Note: A 4913 adapter is NOT required when
using a CD Shuttle equipped with an
8-Pin DIN Cable only (5957, 5952V).

yet I am not sure you can do what you want to do without making a home Brew RCA break-out box for a Ipod.


_Modified by Non_Affiliated at 6:51 PM 2-10-2004_


----------



## tomasepley (Jul 14, 2002)

*Re: Anyone familiar with old Alpine 7618 cassette deck? (Non_Affiliated)*

Thanks for the info. Is there a possibility that there is a 2 source a-bus selector box? Yeah, I realize that I am getting into making something custom, which i might be able to do.
Also, how do I know if the 7618 is versatile link compatible? that seems to be a deciding factor if some adaptors will work. Seems not, but I have read that there might be a way to hack it to make it work.


----------



## Non_Affiliated (Feb 12, 2002)

*Re: Anyone familiar with old Alpine 7618 cassette deck? (tomasepley)*


_Quote, originally posted by *tomasepley* »_Thanks for the info. Is there a possibility that there is a 2 source a-bus selector box? Yeah, I realize that I am getting into making something custom, which i might be able to do.
Also, how do I know if the 7618 is versatile link compatible? that seems to be a deciding factor if some adaptors will work. Seems not, but I have read that there might be a way to hack it to make it work.
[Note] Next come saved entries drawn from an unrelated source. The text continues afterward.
/-! ## Whether an element sees the edge -/

/-- The global or the local GSR holds an intersection's flip-flops (R44). -/
def gsrAt (s : State) (band col : Nat) : Bool :=
  s.boot.gsr ||
    if deviceSwaps s then
      (s.targetOf 15).members.any fun r => memberArea s 15 r band col && if r = staticMember then s.cfg.gsrStat else (s.regionOf r).gsr
    else (s.regionAt band col).any fun r => (s.regionOf r).gsr

/-- The global and the local write enable of an intersection (Table 4.6, R155). -/
def weAt (s : State) (band col : Nat) : Bool :=
  s.boot.we && match s.regionAt band col with
    | some r => (s.regionOf r).we
    | none => true

/-! ## Logic tile -/

/-- Output f of a LUT cell (R42). -/
def lutF (c : CellCfg) (x : BitVec 6) : Bool :=
  if c.split then c.mask.getLsbD (x.toNat % 32) else c.mask.getLsbD x.toNat

/-- Output g of a LUT cell: the upper half in split mode, and 0 in whole mode (R42). -/
def lutG (c : CellCfg) (x : BitVec 6) : Bool := c.split && c.mask.getLsbD (32 + x.toNat % 32)

/-- The sum of a carry stage (R46). -/
def carrySum (f g c : Bool) : Bool := Bool.xor (Bool.xor f g) c
/-- The carry-out of a carry stage (R46). -/
def carryOut (f g c : Bool) : Bool := (f && g) || (c && (f || g))

/-- f, g, sum and x5 of the cells of a tile from cell 0 up, with the carry into the first (R46). -/
def tileCells : List CellCfg → List (BitVec 6) → Bool → List (Bool × Bool × Bool × Bool)
  | [], _, _ => []
  | c :: cs, xs, cin =>
    let x := xs.headD 0
    let f := lutF c x
    let g := lutG c x
    (f, g, carrySum f g cin, c.split && x.getLsbD 5) :: tileCells cs xs.tail (carryOut f g cin)

/-- The data that a flip-flop's selector takes (R43). -/
def ffData (i : Nat) (c : FfCfg) (cells : List (Bool × Bool × Bool × Bool)) (direct : BitVec 16) : Bool :=
  let v := cells.getD (i / 2) (false, false, false, false)
  match c.src with
  | 0 => if i % 2 = 0 then v.1 else v.2.1
  | 1 => if i % 2 = 0 then v.2.2.1 else v.2.2.2
  | _ => direct.getLsbD i

/-- Which of a tile's clock inputs take an edge of a net: ck0 and ck1 (R44). -/
def tileTakes (t : TileCfg) (net : Nat) (rising : Bool) : Bool × Bool :=
  (t.net0 == some net && rising != t.fall0, t.net1 == some net && rising != t.fall1)

/-- The value of a flip-flop after an edge (R44): initial under GSR; its reset value while its set/reset input is asserted,
a synchronous one at an edge of its own clock; unchanged before WRITE_ENABLE; otherwise its data if it is enabled and the
edge is one of its own clock. -/
def ffNext (gsr we : Bool) (t : TileCfg) (i : Nat) (c : FfCfg) (takes : Bool × Bool) (e : TileEdge)
    (cells : List (Bool × Bool × Bool × Bool)) (old : Bool) : Bool :=
  let own := if c.ck1 then takes.2 else takes.1
  if gsr then c.init
  else if (match c.sr with
      | some n => e.sr.getLsbD n && (own || (if n = 1 then t.async1 else t.async0))
      | none => false) then c.reset
  else if we && own && (match c.en with | some n => e.en.getLsbD n | none => true) then ffData i c cells e.direct
  else old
Well if you have the RCA input for a Old M-Bus changer it souldn't matter what the input is. The issue is just if you want a Ipod, and a changer on the input you'll need to build something that will break out the the inputs from one to another while you change the sources.


----------



## tomasepley (Jul 14, 2002)

*Re: Anyone familiar with old Alpine 7618 cassette deck? (Non_Affiliated)*

Thanks for the info. Is there a possibility that there is a 2 source a-bus selector box? Yeah, I realize that I am getting into making something custom, which i might be able to do.
Also, how do I know if the 7618 is versatile link compatible? that seems to be a deciding factor if some adaptors will work. Seems not, but I have read that there might be a way to hack it to make it work.


----------



## Non_Affiliated (Feb 12, 2002)

*Re: Anyone familiar with old Alpine 7618 cassette deck? (tomasepley)*

Could you please explain A-Bus, or do you mean Ai-net?


----------



## tomasepley (Jul 14, 2002)

*Re: Anyone familiar with old Alpine 7618 cassette deck? (Non_Affiliated)*

Oops, i meant m-bus the whole time. To the best of my limited knowledge, m-bus is the old protocol for control of alpine components. It is similar to ai-net, and was used for the same functions but is less flexible. Here is a techy exploration of it:
http://joerg.hohensohn.bei.t-online.de/mbus/


----------



## 7618 alpine (Jan 16, 2021)

So I just ran into this conversation and I wondering what your outcome was I have a 7618 I’d like to link through Aux to my phone ... any updates or videos of it would be appreciated... thanks


----------



## McFlyMarty (May 31, 2019)

This a pull out or face off unit?


----------